PROBLEM STATEMENT ▸ Return exactly the lines of the records below, starting at the line that contains "can be met -/" and ending at the line that contains "chip.WellFormed ∧ chip.W1", with both of those lines kept.

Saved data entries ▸
━━━━━━━━━━━━━━━━━━━━

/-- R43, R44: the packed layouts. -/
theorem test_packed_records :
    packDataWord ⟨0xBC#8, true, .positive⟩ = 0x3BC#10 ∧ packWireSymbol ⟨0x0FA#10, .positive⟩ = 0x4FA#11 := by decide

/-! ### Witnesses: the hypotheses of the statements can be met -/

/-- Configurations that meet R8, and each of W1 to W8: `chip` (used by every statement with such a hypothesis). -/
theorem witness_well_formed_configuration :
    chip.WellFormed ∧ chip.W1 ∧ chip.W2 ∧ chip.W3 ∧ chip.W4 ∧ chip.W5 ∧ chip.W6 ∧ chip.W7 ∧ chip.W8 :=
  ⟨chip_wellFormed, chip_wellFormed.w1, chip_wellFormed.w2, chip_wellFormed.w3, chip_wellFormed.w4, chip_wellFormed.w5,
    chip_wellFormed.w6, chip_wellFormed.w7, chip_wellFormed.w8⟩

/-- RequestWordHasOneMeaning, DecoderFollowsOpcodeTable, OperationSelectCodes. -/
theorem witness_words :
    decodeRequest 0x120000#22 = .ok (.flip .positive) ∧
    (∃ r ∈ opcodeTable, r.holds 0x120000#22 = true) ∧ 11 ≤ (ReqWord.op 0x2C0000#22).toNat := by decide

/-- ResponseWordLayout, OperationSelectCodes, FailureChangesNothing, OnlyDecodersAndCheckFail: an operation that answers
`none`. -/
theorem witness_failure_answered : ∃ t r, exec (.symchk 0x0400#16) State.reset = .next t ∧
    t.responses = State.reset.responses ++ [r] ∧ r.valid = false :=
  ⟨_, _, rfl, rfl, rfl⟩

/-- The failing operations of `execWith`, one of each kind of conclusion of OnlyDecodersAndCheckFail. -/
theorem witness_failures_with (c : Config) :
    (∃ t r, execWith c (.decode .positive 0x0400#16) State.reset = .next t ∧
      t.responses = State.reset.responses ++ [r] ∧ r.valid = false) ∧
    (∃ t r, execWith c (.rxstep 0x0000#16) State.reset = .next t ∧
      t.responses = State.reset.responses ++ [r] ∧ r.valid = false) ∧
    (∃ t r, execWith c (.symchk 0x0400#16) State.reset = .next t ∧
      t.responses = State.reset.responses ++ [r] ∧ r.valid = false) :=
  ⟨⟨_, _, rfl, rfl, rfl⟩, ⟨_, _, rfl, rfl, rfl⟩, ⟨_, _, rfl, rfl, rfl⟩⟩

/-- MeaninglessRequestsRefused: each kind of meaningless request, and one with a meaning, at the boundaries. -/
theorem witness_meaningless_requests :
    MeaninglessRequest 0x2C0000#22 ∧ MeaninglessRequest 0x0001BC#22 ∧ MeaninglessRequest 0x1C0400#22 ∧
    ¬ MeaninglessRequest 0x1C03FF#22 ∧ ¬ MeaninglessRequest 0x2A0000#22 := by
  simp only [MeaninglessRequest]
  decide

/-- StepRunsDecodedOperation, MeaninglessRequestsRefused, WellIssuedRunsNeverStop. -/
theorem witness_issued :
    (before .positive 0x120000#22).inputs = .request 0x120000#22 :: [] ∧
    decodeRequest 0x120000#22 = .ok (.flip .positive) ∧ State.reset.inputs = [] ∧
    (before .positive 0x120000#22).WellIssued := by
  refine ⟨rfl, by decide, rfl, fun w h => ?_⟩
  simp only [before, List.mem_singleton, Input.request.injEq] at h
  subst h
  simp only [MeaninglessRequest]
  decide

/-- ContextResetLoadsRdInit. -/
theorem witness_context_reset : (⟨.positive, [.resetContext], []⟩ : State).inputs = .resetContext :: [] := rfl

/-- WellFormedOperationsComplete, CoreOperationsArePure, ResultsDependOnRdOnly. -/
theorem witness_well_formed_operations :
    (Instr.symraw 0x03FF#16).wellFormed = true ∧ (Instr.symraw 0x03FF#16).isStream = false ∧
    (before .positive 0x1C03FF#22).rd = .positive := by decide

━━━━━━━━━━━━━━━━━━━━

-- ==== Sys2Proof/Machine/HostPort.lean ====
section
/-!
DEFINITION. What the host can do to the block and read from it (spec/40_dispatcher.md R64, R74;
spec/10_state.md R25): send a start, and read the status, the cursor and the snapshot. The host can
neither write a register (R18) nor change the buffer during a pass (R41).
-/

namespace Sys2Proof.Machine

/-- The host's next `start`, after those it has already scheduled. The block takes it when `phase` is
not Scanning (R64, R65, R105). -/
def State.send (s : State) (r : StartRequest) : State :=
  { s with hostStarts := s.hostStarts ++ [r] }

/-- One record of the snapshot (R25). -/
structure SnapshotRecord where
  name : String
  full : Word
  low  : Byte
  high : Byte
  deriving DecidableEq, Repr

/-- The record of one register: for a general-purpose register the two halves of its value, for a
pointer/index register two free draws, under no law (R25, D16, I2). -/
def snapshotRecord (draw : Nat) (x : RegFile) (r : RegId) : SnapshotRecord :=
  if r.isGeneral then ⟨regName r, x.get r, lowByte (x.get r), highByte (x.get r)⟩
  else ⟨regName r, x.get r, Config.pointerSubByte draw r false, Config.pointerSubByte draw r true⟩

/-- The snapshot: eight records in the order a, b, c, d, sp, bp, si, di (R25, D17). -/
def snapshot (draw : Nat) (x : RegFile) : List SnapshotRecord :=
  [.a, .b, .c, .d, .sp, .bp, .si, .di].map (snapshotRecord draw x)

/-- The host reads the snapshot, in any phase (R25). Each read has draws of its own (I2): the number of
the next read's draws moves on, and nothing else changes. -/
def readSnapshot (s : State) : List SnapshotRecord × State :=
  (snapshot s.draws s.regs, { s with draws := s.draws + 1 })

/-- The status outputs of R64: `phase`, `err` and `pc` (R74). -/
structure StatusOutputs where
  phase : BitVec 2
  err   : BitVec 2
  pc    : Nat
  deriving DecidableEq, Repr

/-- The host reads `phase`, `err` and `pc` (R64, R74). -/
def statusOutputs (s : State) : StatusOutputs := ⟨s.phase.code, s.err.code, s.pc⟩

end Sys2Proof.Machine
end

━━━━━━━━━━━━━━━━━━━━

THE ANSWER ▸
/-! ### Witnesses: the hypotheses of the statements can be met -/

/-- Configurations that meet R8, and each of W1 to W8: `chip` (used by every statement with such a hypothesis). -/
theorem witness_well_formed_configuration :
    chip.WellFormed ∧ chip.W1 ∧ chip.W2 ∧ chip.W3 ∧ chip.W4 ∧ chip.W5 ∧ chip.W6 ∧ chip.W7 ∧ chip.W8 :=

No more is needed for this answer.